_Work item_
Scan the records below for the string "serror" and return every line where it appears.

Collected data entries:
-.-.-
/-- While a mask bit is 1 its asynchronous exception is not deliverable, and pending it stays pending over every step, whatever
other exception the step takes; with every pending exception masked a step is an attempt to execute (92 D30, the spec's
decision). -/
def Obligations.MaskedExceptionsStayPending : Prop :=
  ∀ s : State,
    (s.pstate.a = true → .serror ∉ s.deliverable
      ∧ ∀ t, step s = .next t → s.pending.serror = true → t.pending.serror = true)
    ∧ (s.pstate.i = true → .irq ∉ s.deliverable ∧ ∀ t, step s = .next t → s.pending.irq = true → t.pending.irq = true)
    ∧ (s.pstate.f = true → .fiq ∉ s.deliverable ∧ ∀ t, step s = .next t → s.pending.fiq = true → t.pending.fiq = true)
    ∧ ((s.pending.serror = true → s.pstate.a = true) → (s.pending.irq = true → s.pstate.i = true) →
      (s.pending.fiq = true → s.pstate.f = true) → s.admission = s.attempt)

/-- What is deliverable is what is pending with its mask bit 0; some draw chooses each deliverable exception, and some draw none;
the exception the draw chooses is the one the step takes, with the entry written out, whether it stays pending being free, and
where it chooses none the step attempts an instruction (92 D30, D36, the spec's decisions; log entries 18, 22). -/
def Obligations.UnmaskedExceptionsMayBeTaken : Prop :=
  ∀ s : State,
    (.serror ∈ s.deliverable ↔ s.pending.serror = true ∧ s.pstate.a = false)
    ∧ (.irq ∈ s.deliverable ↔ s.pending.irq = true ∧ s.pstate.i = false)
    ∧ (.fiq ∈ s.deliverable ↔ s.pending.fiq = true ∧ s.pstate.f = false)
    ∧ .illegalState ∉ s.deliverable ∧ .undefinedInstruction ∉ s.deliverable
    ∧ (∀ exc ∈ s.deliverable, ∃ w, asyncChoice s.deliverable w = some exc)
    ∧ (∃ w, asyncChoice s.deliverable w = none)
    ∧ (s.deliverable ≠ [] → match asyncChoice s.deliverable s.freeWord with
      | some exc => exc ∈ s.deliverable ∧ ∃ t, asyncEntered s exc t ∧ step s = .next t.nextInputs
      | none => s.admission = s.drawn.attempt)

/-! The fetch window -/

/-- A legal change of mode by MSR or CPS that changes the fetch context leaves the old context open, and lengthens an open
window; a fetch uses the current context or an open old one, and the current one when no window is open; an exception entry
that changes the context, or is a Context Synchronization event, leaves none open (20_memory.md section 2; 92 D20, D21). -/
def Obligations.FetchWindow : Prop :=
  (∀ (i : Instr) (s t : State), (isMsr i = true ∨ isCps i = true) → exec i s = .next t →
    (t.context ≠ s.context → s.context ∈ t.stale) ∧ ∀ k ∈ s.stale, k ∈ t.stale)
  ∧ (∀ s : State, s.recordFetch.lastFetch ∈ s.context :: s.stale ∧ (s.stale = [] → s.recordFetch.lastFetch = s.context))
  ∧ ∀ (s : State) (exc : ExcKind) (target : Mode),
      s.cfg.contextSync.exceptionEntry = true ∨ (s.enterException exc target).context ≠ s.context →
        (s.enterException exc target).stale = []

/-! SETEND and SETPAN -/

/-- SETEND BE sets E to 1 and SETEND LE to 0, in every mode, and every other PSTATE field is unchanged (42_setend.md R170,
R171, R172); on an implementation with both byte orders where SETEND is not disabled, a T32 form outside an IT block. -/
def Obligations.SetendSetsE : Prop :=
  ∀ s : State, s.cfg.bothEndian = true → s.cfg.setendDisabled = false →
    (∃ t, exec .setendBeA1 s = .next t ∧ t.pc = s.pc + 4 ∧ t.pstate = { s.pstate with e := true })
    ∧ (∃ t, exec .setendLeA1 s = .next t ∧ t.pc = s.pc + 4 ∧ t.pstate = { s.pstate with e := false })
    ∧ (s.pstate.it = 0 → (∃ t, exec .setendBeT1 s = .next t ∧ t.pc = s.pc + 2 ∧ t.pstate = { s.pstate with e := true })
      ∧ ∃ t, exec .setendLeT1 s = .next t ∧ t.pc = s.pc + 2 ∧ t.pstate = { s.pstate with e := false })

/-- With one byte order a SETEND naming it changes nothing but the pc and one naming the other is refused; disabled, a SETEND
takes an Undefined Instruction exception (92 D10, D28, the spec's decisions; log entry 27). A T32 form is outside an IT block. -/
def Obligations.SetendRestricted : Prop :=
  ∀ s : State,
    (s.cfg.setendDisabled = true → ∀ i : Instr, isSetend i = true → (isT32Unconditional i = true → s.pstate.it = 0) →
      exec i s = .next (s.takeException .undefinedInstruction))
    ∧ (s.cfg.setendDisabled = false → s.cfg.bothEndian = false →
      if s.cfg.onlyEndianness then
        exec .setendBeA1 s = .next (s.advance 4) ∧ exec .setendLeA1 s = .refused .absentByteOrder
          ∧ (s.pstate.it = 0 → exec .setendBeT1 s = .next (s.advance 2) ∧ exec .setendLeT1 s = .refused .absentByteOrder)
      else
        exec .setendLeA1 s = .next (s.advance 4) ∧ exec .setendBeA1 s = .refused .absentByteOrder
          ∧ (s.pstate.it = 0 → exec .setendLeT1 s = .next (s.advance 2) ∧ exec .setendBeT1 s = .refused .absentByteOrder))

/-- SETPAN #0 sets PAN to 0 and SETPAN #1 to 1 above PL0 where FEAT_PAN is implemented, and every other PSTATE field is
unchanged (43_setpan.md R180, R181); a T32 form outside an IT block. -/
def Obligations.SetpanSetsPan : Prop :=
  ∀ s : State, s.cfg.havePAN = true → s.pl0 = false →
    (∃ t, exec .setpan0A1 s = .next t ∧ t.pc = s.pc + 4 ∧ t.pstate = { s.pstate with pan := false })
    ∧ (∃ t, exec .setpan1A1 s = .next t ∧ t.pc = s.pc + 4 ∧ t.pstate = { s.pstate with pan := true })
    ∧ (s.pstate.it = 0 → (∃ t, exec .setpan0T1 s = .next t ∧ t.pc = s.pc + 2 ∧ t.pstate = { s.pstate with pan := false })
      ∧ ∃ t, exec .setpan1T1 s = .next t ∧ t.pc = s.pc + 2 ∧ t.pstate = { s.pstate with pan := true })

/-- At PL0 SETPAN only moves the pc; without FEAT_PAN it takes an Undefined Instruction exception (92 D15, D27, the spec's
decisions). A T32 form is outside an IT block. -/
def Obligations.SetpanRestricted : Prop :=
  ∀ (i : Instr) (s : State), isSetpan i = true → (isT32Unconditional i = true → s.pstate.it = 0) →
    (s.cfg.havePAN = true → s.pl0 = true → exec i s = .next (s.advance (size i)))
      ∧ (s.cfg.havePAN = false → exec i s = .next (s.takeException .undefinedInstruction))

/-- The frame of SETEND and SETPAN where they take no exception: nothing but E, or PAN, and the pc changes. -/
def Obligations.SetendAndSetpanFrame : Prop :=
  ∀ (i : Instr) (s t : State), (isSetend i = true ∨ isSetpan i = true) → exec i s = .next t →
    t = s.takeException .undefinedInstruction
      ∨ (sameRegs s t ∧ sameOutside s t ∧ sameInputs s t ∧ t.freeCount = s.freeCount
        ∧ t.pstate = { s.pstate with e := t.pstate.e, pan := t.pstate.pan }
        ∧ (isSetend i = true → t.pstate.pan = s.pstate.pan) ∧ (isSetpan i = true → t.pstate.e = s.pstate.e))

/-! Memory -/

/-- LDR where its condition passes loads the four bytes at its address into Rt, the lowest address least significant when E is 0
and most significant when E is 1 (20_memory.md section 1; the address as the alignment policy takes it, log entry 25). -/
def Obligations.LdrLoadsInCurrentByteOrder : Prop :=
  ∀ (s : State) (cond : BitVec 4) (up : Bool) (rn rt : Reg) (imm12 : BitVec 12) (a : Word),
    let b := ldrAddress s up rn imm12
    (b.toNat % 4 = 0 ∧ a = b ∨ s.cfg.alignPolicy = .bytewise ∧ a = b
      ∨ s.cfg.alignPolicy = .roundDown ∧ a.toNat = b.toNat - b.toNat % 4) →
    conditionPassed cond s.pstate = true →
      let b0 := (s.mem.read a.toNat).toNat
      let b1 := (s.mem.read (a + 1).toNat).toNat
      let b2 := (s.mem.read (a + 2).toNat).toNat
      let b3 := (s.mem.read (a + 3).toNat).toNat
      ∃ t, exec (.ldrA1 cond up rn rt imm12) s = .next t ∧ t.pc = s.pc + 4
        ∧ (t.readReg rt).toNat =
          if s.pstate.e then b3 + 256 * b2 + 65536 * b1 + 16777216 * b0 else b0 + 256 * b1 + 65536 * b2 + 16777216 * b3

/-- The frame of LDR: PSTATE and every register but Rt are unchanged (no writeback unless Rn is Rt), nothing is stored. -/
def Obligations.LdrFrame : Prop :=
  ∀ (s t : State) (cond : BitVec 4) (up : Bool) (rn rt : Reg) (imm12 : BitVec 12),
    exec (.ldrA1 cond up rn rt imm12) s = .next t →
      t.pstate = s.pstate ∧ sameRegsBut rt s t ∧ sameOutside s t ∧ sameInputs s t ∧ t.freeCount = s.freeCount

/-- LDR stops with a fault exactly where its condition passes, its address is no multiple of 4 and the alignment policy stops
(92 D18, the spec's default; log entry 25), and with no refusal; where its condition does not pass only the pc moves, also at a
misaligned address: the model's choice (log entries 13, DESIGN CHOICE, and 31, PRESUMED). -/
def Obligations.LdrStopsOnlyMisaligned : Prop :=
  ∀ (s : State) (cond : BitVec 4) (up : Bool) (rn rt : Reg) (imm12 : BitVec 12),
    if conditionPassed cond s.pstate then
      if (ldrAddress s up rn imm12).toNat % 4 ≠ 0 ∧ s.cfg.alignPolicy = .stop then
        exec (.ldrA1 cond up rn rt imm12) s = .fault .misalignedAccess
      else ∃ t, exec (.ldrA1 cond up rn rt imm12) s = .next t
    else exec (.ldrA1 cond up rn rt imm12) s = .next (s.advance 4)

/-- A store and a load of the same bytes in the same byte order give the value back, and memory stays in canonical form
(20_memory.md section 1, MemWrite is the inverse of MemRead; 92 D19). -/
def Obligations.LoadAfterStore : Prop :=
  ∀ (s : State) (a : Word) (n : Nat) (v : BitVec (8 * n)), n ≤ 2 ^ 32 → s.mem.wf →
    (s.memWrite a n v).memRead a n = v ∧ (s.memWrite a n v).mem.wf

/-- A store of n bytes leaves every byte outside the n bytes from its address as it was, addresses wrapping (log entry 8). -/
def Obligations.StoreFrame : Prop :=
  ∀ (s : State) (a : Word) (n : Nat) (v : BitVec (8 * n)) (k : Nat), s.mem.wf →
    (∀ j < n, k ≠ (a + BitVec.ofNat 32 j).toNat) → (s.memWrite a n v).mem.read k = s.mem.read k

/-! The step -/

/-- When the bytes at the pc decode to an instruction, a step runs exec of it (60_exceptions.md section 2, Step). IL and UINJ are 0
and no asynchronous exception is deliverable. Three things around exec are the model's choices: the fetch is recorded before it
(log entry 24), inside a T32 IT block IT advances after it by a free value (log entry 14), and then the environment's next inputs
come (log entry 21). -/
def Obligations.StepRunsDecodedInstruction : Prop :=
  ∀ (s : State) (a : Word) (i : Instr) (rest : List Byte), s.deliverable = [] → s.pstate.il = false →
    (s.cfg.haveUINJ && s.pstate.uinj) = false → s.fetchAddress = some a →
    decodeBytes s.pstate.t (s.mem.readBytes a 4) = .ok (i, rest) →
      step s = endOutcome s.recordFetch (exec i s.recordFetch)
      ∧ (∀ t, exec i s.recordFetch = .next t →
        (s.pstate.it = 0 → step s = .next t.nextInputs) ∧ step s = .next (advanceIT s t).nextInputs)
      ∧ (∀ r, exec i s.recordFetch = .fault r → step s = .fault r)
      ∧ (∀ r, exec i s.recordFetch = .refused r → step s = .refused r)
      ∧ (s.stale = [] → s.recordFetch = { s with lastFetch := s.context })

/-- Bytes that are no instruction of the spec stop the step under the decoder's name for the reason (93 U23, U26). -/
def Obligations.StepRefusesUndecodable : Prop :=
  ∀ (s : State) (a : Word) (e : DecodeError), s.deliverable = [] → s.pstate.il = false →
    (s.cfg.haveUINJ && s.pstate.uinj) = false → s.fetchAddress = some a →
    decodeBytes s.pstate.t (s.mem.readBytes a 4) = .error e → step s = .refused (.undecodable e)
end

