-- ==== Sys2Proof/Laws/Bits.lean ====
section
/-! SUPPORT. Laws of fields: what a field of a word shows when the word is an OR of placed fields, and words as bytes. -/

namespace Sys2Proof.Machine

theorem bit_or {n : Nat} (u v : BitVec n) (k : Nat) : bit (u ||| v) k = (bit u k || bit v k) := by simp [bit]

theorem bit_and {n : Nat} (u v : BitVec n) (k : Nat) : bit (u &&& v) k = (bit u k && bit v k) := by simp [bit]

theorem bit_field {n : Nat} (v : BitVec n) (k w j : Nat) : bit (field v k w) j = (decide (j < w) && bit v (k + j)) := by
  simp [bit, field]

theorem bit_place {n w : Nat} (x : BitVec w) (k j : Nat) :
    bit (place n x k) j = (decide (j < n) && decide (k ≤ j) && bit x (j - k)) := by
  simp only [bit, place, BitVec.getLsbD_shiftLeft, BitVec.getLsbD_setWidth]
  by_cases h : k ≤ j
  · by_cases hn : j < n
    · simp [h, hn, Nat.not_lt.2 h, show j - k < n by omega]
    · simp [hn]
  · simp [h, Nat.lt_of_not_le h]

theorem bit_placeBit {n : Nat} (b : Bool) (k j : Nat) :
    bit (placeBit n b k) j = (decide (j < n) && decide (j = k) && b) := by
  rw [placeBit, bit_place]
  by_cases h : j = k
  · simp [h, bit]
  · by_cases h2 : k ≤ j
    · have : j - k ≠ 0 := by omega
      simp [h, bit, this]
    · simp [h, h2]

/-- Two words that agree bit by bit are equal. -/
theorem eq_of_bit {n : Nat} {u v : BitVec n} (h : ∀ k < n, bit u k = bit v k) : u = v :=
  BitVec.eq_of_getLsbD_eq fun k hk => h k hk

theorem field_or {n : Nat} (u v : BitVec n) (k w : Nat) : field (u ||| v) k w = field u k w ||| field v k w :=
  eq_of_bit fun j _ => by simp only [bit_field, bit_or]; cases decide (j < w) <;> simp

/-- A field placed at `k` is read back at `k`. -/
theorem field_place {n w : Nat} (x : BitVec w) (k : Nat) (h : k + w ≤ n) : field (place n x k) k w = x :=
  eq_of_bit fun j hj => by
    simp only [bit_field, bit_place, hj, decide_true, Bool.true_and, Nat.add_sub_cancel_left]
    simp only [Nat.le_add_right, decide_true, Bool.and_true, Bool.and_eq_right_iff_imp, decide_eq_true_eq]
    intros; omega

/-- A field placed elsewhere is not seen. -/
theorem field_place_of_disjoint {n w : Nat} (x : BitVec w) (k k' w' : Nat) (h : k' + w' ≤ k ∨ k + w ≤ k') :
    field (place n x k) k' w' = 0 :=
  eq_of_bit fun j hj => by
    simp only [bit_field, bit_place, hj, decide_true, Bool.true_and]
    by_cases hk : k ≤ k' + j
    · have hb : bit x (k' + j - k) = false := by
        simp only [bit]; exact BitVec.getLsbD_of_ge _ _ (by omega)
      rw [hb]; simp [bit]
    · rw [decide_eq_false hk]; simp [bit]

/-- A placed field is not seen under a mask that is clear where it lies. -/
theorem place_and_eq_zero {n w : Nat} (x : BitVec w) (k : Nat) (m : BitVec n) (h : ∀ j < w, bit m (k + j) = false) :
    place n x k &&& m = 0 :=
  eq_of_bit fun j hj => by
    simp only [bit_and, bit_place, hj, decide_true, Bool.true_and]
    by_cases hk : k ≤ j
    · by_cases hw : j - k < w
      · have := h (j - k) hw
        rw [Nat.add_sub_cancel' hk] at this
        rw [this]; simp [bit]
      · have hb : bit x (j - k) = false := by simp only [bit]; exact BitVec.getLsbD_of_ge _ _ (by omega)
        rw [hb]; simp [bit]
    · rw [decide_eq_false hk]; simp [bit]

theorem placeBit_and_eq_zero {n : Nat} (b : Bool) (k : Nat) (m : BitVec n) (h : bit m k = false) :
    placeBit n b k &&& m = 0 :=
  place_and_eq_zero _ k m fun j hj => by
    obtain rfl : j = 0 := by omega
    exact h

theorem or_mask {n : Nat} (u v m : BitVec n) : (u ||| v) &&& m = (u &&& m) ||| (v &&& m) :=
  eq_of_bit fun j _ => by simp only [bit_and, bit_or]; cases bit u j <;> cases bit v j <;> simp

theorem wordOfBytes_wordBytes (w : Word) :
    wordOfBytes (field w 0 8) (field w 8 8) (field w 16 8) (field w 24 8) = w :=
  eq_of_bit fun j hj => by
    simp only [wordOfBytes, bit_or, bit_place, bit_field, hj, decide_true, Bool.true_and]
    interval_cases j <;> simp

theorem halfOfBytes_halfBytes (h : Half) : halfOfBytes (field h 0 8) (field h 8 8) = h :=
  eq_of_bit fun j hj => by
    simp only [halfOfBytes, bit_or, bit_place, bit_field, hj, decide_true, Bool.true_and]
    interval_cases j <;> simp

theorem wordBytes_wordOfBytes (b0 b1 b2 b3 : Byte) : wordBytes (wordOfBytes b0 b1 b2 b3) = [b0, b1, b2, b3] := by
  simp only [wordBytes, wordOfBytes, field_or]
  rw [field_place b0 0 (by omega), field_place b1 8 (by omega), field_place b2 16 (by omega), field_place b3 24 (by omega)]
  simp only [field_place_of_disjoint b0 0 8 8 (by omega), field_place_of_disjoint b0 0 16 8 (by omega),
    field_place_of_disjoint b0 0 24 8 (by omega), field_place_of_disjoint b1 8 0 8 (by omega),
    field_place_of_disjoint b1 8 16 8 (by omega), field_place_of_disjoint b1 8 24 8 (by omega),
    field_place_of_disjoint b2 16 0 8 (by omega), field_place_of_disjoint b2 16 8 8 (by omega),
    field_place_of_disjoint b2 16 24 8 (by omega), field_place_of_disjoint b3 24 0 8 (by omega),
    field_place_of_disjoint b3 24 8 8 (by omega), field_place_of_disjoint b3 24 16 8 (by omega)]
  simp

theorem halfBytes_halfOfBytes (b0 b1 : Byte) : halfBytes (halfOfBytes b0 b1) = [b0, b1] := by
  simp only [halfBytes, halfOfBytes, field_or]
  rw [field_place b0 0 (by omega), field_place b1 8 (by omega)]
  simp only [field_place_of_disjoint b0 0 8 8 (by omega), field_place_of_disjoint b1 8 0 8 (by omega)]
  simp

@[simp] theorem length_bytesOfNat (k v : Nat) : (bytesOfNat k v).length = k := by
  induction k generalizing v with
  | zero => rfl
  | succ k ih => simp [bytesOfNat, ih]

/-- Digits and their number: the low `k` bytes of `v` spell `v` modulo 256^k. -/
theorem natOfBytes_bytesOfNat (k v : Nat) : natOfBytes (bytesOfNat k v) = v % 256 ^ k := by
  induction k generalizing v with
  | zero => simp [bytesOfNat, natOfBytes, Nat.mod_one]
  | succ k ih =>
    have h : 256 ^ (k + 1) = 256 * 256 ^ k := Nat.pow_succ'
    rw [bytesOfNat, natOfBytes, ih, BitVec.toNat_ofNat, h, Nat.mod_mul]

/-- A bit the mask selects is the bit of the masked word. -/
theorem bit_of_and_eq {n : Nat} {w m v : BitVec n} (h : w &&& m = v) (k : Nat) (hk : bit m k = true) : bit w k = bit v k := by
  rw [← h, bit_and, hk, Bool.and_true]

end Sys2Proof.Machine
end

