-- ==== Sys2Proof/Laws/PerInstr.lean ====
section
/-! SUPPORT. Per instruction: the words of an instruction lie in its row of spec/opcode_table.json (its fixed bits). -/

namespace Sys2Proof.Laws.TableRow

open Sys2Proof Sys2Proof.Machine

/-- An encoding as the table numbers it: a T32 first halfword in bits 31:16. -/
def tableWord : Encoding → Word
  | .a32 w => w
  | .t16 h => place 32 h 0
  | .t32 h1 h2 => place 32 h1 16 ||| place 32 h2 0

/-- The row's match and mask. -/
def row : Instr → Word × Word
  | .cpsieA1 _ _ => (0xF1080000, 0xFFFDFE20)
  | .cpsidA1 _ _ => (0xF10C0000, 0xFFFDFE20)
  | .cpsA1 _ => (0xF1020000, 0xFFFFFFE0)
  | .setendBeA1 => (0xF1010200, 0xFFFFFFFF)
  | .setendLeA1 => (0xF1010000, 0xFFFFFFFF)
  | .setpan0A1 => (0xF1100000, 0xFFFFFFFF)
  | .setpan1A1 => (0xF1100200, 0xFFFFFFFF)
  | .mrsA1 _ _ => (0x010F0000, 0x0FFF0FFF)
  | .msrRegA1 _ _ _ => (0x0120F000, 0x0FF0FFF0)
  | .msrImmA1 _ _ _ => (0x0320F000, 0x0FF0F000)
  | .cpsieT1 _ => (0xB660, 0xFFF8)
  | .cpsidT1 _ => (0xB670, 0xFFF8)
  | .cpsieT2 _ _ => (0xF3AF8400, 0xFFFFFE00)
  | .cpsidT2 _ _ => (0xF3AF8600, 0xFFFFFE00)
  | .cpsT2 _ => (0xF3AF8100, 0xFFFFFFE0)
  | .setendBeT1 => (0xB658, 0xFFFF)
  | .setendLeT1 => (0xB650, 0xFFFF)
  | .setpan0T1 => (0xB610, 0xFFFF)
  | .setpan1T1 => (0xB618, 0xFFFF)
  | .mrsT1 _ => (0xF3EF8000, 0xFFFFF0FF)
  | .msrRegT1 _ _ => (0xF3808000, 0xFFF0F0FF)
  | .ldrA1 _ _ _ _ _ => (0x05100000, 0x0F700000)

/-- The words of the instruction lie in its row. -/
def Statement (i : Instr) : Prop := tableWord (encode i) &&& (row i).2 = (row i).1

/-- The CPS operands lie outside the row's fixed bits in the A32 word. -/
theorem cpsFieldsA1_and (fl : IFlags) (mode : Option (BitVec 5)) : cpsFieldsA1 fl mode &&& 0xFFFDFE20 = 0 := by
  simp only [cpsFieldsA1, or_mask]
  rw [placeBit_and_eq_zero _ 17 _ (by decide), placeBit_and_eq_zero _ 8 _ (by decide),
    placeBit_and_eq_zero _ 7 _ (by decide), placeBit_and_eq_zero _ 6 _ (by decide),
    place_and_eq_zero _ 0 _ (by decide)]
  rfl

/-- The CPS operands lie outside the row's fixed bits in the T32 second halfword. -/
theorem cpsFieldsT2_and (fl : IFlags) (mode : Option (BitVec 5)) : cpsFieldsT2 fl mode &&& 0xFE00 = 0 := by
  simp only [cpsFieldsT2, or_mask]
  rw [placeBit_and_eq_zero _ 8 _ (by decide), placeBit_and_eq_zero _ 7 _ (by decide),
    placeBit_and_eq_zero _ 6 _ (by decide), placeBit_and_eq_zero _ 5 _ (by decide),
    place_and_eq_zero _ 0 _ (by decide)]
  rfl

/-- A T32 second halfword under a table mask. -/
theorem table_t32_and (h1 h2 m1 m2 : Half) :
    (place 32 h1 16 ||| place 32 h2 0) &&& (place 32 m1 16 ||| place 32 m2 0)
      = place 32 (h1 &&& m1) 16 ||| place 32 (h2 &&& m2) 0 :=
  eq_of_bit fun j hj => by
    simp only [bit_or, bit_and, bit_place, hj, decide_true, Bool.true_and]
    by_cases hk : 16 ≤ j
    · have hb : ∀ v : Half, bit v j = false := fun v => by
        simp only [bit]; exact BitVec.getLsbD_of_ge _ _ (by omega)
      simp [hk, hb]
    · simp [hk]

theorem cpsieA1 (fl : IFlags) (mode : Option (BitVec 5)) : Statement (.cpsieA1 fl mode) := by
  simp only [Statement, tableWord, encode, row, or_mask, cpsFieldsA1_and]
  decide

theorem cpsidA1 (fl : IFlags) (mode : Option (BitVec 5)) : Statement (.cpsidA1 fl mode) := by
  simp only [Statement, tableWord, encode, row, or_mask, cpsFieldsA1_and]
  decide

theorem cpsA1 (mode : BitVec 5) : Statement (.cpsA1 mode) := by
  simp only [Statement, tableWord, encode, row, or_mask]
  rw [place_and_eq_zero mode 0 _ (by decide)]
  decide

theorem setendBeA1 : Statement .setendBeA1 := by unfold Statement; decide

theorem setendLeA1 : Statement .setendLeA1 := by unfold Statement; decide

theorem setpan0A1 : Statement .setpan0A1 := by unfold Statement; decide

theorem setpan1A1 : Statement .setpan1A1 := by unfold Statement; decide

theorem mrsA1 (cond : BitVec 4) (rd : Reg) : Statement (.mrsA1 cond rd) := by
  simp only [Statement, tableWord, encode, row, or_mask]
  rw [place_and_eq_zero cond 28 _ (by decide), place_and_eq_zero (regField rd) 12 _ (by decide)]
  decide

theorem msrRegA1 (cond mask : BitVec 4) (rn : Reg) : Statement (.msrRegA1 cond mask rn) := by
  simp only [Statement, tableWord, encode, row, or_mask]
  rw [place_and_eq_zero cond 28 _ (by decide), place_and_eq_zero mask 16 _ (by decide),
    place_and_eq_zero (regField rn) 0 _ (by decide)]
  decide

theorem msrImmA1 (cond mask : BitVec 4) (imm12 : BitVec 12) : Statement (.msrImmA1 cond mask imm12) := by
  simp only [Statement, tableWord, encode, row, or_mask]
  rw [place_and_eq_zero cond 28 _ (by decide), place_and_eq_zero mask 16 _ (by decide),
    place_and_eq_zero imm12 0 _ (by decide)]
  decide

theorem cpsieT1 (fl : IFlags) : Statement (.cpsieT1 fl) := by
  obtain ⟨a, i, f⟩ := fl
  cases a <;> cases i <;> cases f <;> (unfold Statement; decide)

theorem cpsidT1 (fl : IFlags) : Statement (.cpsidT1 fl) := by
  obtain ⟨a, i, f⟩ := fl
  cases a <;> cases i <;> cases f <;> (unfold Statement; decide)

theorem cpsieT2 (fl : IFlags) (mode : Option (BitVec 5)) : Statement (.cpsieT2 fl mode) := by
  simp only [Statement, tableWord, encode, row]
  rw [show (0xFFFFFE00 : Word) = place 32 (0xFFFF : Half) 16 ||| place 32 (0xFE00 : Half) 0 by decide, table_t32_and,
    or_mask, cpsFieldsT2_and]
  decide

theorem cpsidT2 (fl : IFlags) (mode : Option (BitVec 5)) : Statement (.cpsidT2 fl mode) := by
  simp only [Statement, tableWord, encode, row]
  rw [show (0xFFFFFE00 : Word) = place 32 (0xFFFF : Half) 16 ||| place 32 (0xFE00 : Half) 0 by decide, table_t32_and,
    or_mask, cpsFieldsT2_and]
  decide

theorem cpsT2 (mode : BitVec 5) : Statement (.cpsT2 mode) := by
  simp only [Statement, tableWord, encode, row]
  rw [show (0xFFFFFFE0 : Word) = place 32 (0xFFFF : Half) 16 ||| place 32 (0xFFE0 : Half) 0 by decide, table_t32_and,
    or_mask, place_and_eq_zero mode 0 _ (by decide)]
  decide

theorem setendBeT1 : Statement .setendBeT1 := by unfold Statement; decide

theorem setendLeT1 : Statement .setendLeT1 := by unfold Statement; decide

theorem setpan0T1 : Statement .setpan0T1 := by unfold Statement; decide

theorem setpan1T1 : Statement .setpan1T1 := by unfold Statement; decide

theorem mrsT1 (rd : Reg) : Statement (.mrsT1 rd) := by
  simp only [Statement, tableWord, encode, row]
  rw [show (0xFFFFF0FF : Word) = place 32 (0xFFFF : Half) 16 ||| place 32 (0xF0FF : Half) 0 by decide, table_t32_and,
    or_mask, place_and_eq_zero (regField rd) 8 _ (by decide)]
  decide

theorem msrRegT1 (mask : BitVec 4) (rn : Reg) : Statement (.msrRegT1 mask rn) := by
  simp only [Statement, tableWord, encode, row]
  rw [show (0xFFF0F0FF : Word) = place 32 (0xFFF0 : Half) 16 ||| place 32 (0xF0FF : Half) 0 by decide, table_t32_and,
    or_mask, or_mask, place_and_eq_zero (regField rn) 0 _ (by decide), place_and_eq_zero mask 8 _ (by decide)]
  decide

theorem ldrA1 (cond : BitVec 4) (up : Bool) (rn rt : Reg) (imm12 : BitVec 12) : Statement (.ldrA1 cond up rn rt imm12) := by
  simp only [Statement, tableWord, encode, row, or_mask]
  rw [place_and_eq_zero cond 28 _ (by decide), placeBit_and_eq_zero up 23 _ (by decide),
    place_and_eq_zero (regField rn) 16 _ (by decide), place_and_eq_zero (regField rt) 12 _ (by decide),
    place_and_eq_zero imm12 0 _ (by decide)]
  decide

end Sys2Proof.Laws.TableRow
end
-.-.-
_Problem solution_
    (s.pstate.a = true → .serror ∉ s.deliverable
      ∧ ∀ t, step s = .next t → s.pending.serror = true → t.pending.serror = true)
    ∧ ((s.pending.serror = true → s.pstate.a = true) → (s.pending.irq = true → s.pstate.i = true) →
    (.serror ∈ s.deliverable ↔ s.pending.serror = true ∧ s.pstate.a = false)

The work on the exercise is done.